Records supplied START

-- ==== Sys2Proof/Certificates/Slice0/Obligations.lean ====
section
/-! DEFINITION. The statements for the provers. `Claims` holds what they share: the results that the spec's tables give, written
from the tables over the sources as bit vectors of the operation's width. -/

namespace Sys2Proof.Claims

open Machine

/-- The value of an operand of the issuing strand at issue. -/
abbrev src (s : State) (o : Opnd) : Word := rd s s.cur o

/-- A result of w bits extended to 64 (R101). -/
def ext (w : Nat) (u : Bool) (y : BitVec w) : Word := if u then y.setWidth 64 else y.signExtend 64

/-- A result as a function of width, signedness and the two sources. -/
abbrev IntFn := (w : Nat) → Bool → BitVec w → BitVec w → BitVec w

/-- The instruction answers the next state in which `o` holds `v` and nothing else of the machine differs but the pc, which stands at
the next instruction. -/
def Gives (i : Instr) (s : State) (o : Opnd) (v : Word) : Prop :=
  ∃ t, exec i s = .next t ∧ rd t s.cur o = readsAs o v ∧ RegisterFrame s t s.cur o ∧ GoesOn t s.cur (nextPc s.cur)

/-- The instruction takes a trap with a cause and INFO and none of its effect: what a trap does is TrapEntry's. -/
def Traps (i : Instr) (s : State) (cause : Byte) (info : Word) : Prop := exec i s = .next (trapAt s s.cur cause info)

/-- Each of the instructions, performed with a g register outside the window, raises cause 0x19 (R91). -/
def ForeignWindow (f : Args → List Instr) : Prop :=
  ∀ (x : Args) (s : State), performed s x = true → argsInWindow s x = false → ∀ i ∈ f x, Traps i s 0x19 0

def addFn : IntFn := fun _ _ a b => a + b
def andFn : IntFn := fun _ _ a b => a &&& b
def orFn : IntFn := fun _ _ a b => a ||| b
def xorFn : IntFn := fun _ _ a b => a ^^^ b
def shlFn : IntFn := fun w _ a b => a <<< (b.toNat % w)
def shrFn : IntFn := fun w _ a b => a >>> (b.toNat % w)
def sarFn : IntFn := fun w _ a b => a.sshiftRight (b.toNat % w)
def rolFn : IntFn := fun w _ a b => a.rotateLeft (b.toNat % w)

/-- Table 5.7. The shift amount is the low 6 bits modulo w; w divides 64, so it is the source modulo w. -/
def twoSource : List ((Args → Instr) × IntFn) := [
  (.add, addFn), (.sub, fun _ _ a b => a - b), (.mul, fun _ _ a b => a * b),
  (.mulh, fun w u a b =>
    if u then BitVec.ofNat w (a.toNat * b.toNat / 2 ^ w) else BitVec.ofInt w (a.toInt * b.toInt / 2 ^ w)),
  (.div, fun w u a b => if b = 0 then BitVec.allOnes w else if u then a / b else a.sdiv b),
  (.rem, fun _ u a b => if b = 0 then a else if u then a % b else a.srem b),
  (.and, andFn), (.or, orFn), (.xor, xorFn), (.andn, fun _ _ a b => a &&& ~~~b),
  (.shl, shlFn), (.shr, shrFn), (.sar, sarFn), (.rol, rolFn),
  (.min, fun _ u a b => if (if u then a.ule b else a.sle b) then a else b),
  (.max, fun _ u a b => if (if u then a.ule b else a.sle b) then b else a)]

/-- R103: the operation of the same name with the immediate as its second source. -/
def immSource : List ((Args → Instr) × IntFn) := [
  (.addi, addFn), (.andi, andFn), (.ori, orFn), (.xori, xorFn), (.shli, shlFn), (.shri, shrFn), (.sari, sarFn), (.roli, rolFn)]

/-- R104, the results that are words of w bits. -/
def oneSource : List ((Args → Instr) × ((w : Nat) → Bool → BitVec w → Word)) := [
  (.abs, fun w u a => ext w u (if u then a else if a.msb then -a else a)),
  (.neg, fun w u a => ext w u (-a)),
  (.sext, fun _ _ a => a.signExtend 64),
  (.zext, fun _ _ a => a.setWidth 64)]

/-- R104, the counts: the number of leading zeros, of trailing zeros and of one bits among w bits. -/
def countSource : List ((Args → Instr) × ((w : Nat) → BitVec w → Nat → Prop)) := [
  (.clz, fun w a n => n ≤ w ∧ a.toNat < 2 ^ (w - n) ∧ (n < w → a.getLsbD (w - 1 - n) = true)),
  (.ctz, fun w a n => n ≤ w ∧ a.toNat % 2 ^ n = 0 ∧ (n < w → a.getLsbD n = true)),
  (.popc, fun w a n => n = ((List.range w).filter (fun j => a.getLsbD j)).length)]

/-- The field of `len` bits from bit `pos` (R107), bits above 63 reading as bit 63. -/
def fieldAt (v : Word) (pos len : Nat) : BitVec len := (v.sshiftRight pos).setWidth len

/-- `into` with the low `len` bits of `v` at bit `pos` on; bits beyond 63 fall off (R107). -/
def insertAt (into v : Word) (pos len : Nat) : Word :=
  let mask : Word := ((BitVec.allOnes len).setWidth 64) <<< pos
  (into &&& ~~~mask) ||| ((v <<< pos) &&& mask)

/-- The comparisons of R109. -/
def holds (w : Nat) (u : Bool) (k : Nat) (a b : BitVec w) : Bool :=
  match k with
  | 0 => a == b
  | 1 => a != b
  | 2 => if u then a.ult b else a.slt b
  | _ => if u then a.ule b else a.sle b

def comparisons : List ((Args → Instr) × Nat) := [(.cmpEq, 0), (.cmpNe, 1), (.cmpLt, 2), (.cmpLe, 3)]
def immComparisons : List ((Args → Instr) × Nat) := [(.cmpiEq, 0), (.cmpiNe, 1), (.cmpiLt, 2), (.cmpiLe, 3)]

end Sys2Proof.Claims

open Sys2Proof Sys2Proof.Machine Sys2Proof.Claims

/-- R102, Table 5.7: each two-source integer instruction gives its result of w bits, extended, and completes; frame. -/
def Sys2Proof.Claims.TwoSourceResults : Prop :=
  ∀ (x : Args) (s : State), Performs s x → InRotation s → ∀ r ∈ twoSource,
    Gives (r.1 x) s x.a
      (ext (widthOf x.mod) (unsignedOf x.mod)
        (r.2 (widthOf x.mod) (unsignedOf x.mod) ((src s x.b).setWidth _) ((src s x.c).setWidth _)))

/-- R103: each immediate form. -/
def Sys2Proof.Claims.ImmediateResults : Prop :=
  ∀ (x : Args) (s : State), Performs s x → InRotation s → ∀ r ∈ immSource,
    Gives (r.1 x) s x.a
      (ext (widthOf x.mod) (unsignedOf x.mod)
        (r.2 (widthOf x.mod) (unsignedOf x.mod) ((src s x.b).setWidth _) (x.imm.setWidth _)))

/-- R102, R103: the two-source integer operations, and the forms with an immediate: their results, and their trap 0x19. -/
def Obligations.IntegerResults : Prop :=
  Sys2Proof.Claims.TwoSourceResults ∧ Sys2Proof.Claims.ImmediateResults ∧
  ForeignWindow (fun x => (twoSource ++ immSource).map (fun r => r.1 x))

/-- R104, R106, R107, R108: one source, counts, the immediate move, bit fields and the choice by a predicate; and their
trap 0x19. -/
def Obligations.OneSourceResults : Prop :=
  (∀ (x : Args) (s : State), Performs s x → InRotation s →
    let w := widthOf x.mod
    let u := unsignedOf x.mod
    (∀ r ∈ oneSource, Gives (r.1 x) s x.a (r.2 w u ((src s x.b).setWidth w))) ∧
    (∀ r ∈ countSource, ∃ n, r.2 w ((src s x.b).setWidth w) n ∧ Gives (r.1 x) s x.a (BitVec.ofNat 64 n)) ∧
    Gives (.movi x) s x.a x.imm ∧
    Gives (.bfx x) s x.a
      (ext _ u (fieldAt (ext w u ((src s x.b).setWidth w)) (bits x.imm 5 0) (bits x.imm 11 6 + 1))) ∧
    Gives (.bfi x) s x.a
      (ext w u ((insertAt (src s x.a) (ext w u ((src s x.b).setWidth w)) (bits x.imm 5 0) (bits x.imm 11 6 + 1)).setWidth w)) ∧
    Gives (.sel x) s x.a (if (curStrand s).pred x.mod.toNat then src s x.b else src s x.c)) ∧
  ForeignWindow (fun x => oneSource.map (fun r => r.1 x) ++ countSource.map (fun r => r.1 x) ++
    [.movi x, .bfx x, .bfi x, .sel x])
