/-! `perfAdd`. -/

@[simp] theorem perfAdd_now (s : State) (c i n : Nat) : (Machine.perfAdd s c i n).now = s.now := rfl
@[simp] theorem perfAdd_turn (s : State) (c i n : Nat) : (Machine.perfAdd s c i n).turn = s.turn := rfl
@[simp] theorem perfAdd_fresh (s : State) (c i n : Nat) : (Machine.perfAdd s c i n).fresh = s.fresh := rfl
@[simp] theorem perfAdd_cur (s : State) (c i n : Nat) : (Machine.perfAdd s c i n).cur = s.cur := rfl
@[simp] theorem perfAdd_pend (s : State) (c i n : Nat) : (Machine.perfAdd s c i n).pend = s.pend := rfl
@[simp] theorem perfAdd_env (s : State) (c i n : Nat) : (Machine.perfAdd s c i n).env = s.env := rfl
@[simp] theorem perfAdd_replies (s : State) (c i n : Nat) : (Machine.perfAdd s c i n).replies = s.replies := rfl
@[simp] theorem perfAdd_looms (s : State) (c i n : Nat) : (Machine.perfAdd s c i n).looms = s.looms := rfl
@[simp] theorem perfAdd_mem (s : State) (c i n : Nat) : (Machine.perfAdd s c i n).mem = s.mem := rfl
@[simp] theorem perfAdd_tasks (s : State) (c i n : Nat) : (Machine.perfAdd s c i n).tasks = s.tasks := rfl
@[simp] theorem perfAdd_stampClock (s : State) (c i n : Nat) : (Machine.perfAdd s c i n).stampClock = s.stampClock := rfl
@[simp] theorem perfAdd_dies (s : State) (c i n : Nat) : (Machine.perfAdd s c i n).dies = s.dies := rfl
@[simp] theorem perfAdd_envAt (s : State) (c i n : Nat) : (Machine.perfAdd s c i n).envAt = s.envAt := rfl
@[simp] theorem perfAdd_readWaits (s : State) (c i n : Nat) : (Machine.perfAdd s c i n).readWaits = s.readWaits := rfl
@[simp] theorem perfAdd_nodes (s : State) (c i n : Nat) : (Machine.perfAdd s c i n).nodes = s.nodes := rfl
@[simp] theorem perfAdd_linHeld (s : State) (c i n : Nat) : (Machine.perfAdd s c i n).linHeld = s.linHeld := rfl
@[simp] theorem perfAdd_linCnt (s : State) (c i n : Nat) : (Machine.perfAdd s c i n).linCnt = s.linCnt := rfl
@[simp] theorem perfAdd_locks (s : State) (c i n : Nat) : (Machine.perfAdd s c i n).locks = s.locks := rfl
@[simp] theorem perfAdd_seqs (s : State) (c i n : Nat) : (Machine.perfAdd s c i n).seqs = s.seqs := rfl
@[simp] theorem perfAdd_pagesOut (s : State) (c i n : Nat) : (Machine.perfAdd s c i n).pagesOut = s.pagesOut := rfl
@[simp] theorem perfAdd_pagesResv (s : State) (c i n : Nat) : (Machine.perfAdd s c i n).pagesResv = s.pagesResv := rfl
@[simp] theorem perfAdd_tables (s : State) (c i n : Nat) : (Machine.perfAdd s c i n).tables = s.tables := rfl
@[simp] theorem perfAdd_seqCount (s : State) (c i n : Nat) : (Machine.perfAdd s c i n).seqCount = s.seqCount := rfl
@[simp] theorem perfAdd_commitNext (s : State) (c i n : Nat) : (Machine.perfAdd s c i n).commitNext = s.commitNext := rfl
@[simp] theorem perfAdd_mgmt (s : State) (c i n : Nat) : (Machine.perfAdd s c i n).mgmt = s.mgmt := rfl
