/-! What a release makes visible, by what the log holds (R245, R280, R348). -/

/-- Every record of a log is a store of flat memory beside the record pool. -/
def StoresOffPool (b : Nat) (log : List LogRec) : Prop := ∀ e ∈ log, ∃ a bs, e = .store (.phys a) bs ∧ OffPool b a bs.length

theorem wd_toNat_add (m : Nat) (v : Word) : wd ((m + v.toNat % 256 ^ 8) % 2 ^ 64 % 256 ^ 8) = wd m + v := by
  have hv := v.isLt
  refine BitVec.eq_of_toNat_eq ?_
  simp only [wd, BitVec.toNat_add, BitVec.toNat_ofNat]
  omega

/-- The bytes after one logged sum of eight bytes. -/
theorem applyData_sum (s : State) (a : Nat) (v : Word) : (applyData s [.red (.phys a) 0 v]).mem =
    s.mem.writeN a (toBytes 8 ((s.mem.num a 8 + v.toNat % 256 ^ 8) % 2 ^ 64)) := by
  have hlin : linLines [.red (.phys a) 0 v] = [] := linLines_nil (fun e he => by rw [List.mem_singleton.mp he]; rfl)
  have hdata : applyData s [.red (.phys a) 0 v] =
      (linLines [.red (.phys a) 0 v]).foldl (applyLinLine [.red (.phys a) 0 v]) (applyFlatRed s (.red (.phys a) 0 v)) := rfl
  rw [hdata, hlin]; rfl

/-- One logged store of a lineage line leaves it to the line's home slice. -/
theorem applyData_lineStore (s : State) (n off : Nat) (bs : List Byte) :
    applyData s [.store (.lin n off) bs] = applyLinLine [.store (.lin n off) bs] s (n, off / 256) := rfl

section
variable {s : State} {r c b : Nat} (h : NextRelease s r c b)
include h

theorem released_of_stores (hlog : StoresOffPool b (getLog s c r)) :
    (logsApplied s r c).mem = ((getLog s c r).foldl applyFlatStore s).mem ∧
      Recycled (logsApplied s r c) (released s r c) r b ∧ recInit (logsApplied s r c) r = recInit s r := by
  have hmem : (logsApplied s r c).mem = ((getLog s c r).foldl applyFlatStore s).mem := by
    rw [(logsApplied_of_data (fun e he => by obtain ⟨a, bs, rfl, -⟩ := hlog e he; exact .inl ⟨_, _, rfl⟩)).1,
      applyData_of_stores (fun e he => by obtain ⟨a, bs, rfl, -⟩ := hlog e he; exact ⟨_, _, rfl⟩)]
  refine ⟨hmem, nextRelease_recycled h (fun i hi => ?_)⟩
  rw [hmem]
  exact read_stores_pool hlog s hi

/-- The record of a task with INIT 0 becomes Free. -/
theorem released_free (hinit : recInit s r = 0) (hlog : StoresOffPool b (getLog s c r)) : (getTask (released s r c) r).st = .free := by
  obtain ⟨-, hrec, hsame⟩ := released_of_stores h hlog
  exact hrec.free (hsame.trans hinit)

/-- The record of a task with an INIT becomes Idle, CNT reloaded. -/
theorem released_idle (hinit : 0 < recInit s r) (hlog : getLog s c r = []) :
    (getTask (released s r c) r).st = .idle ∧ recCnt (released s r c) r = recInit s r := by
  obtain ⟨-, hrec, hsame⟩ := released_of_stores h (by rw [hlog]; exact fun _ he => absurd he List.not_mem_nil)
  have hidle := hrec.idle
  rw [hsame] at hidle
  exact hidle hinit

/-- A logged store is visible after the release, and no byte beside it and the pool changes. -/
theorem released_store {a : Nat} {bs : List Byte} (hlog : getLog s c r = [.store (.phys a) bs]) (hoff : OffPool b a bs.length) :
    (released s r c).mem.readN a bs.length = bs ∧
      ∀ i, ¬(a ≤ i ∧ i < a + bs.length) → ¬ InPoolAt b i → (released s r c).mem.read i = s.mem.read i := by
  obtain ⟨hmem, hrec, -⟩ := released_of_stores h (by
    rw [hlog]; exact fun e he => ⟨a, bs, List.mem_singleton.mp he, hoff⟩)
  replace hmem : (logsApplied s r c).mem = s.mem.writeN a bs := by rw [hmem, hlog]; rfl
  refine ⟨?_, fun i hi hpool => ?_⟩
  · rw [readN_congr bs.length a (fun i h1 h2 => hrec.bytes i (by unfold OffPool at hoff; unfold InPoolAt; omega)), hmem]
    exact readN_writeN bs s.mem a
  · rw [hrec.bytes i hpool, hmem]
    exact read_writeN_out bs s.mem a i (by omega)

Records supplied END

Try it » For each line in the records that holds "InPoolAt", show that line as it stands.

Exercise result »
      ∀ i, ¬(a ≤ i ∧ i < a + bs.length) → ¬ InPoolAt b i → (released s r c).mem.read i = s.mem.read i := by
  · rw [readN_congr bs.length a (fun i h1 h2 => hrec.bytes i (by unfold OffPool at hoff; unfold InPoolAt; omega)), hmem]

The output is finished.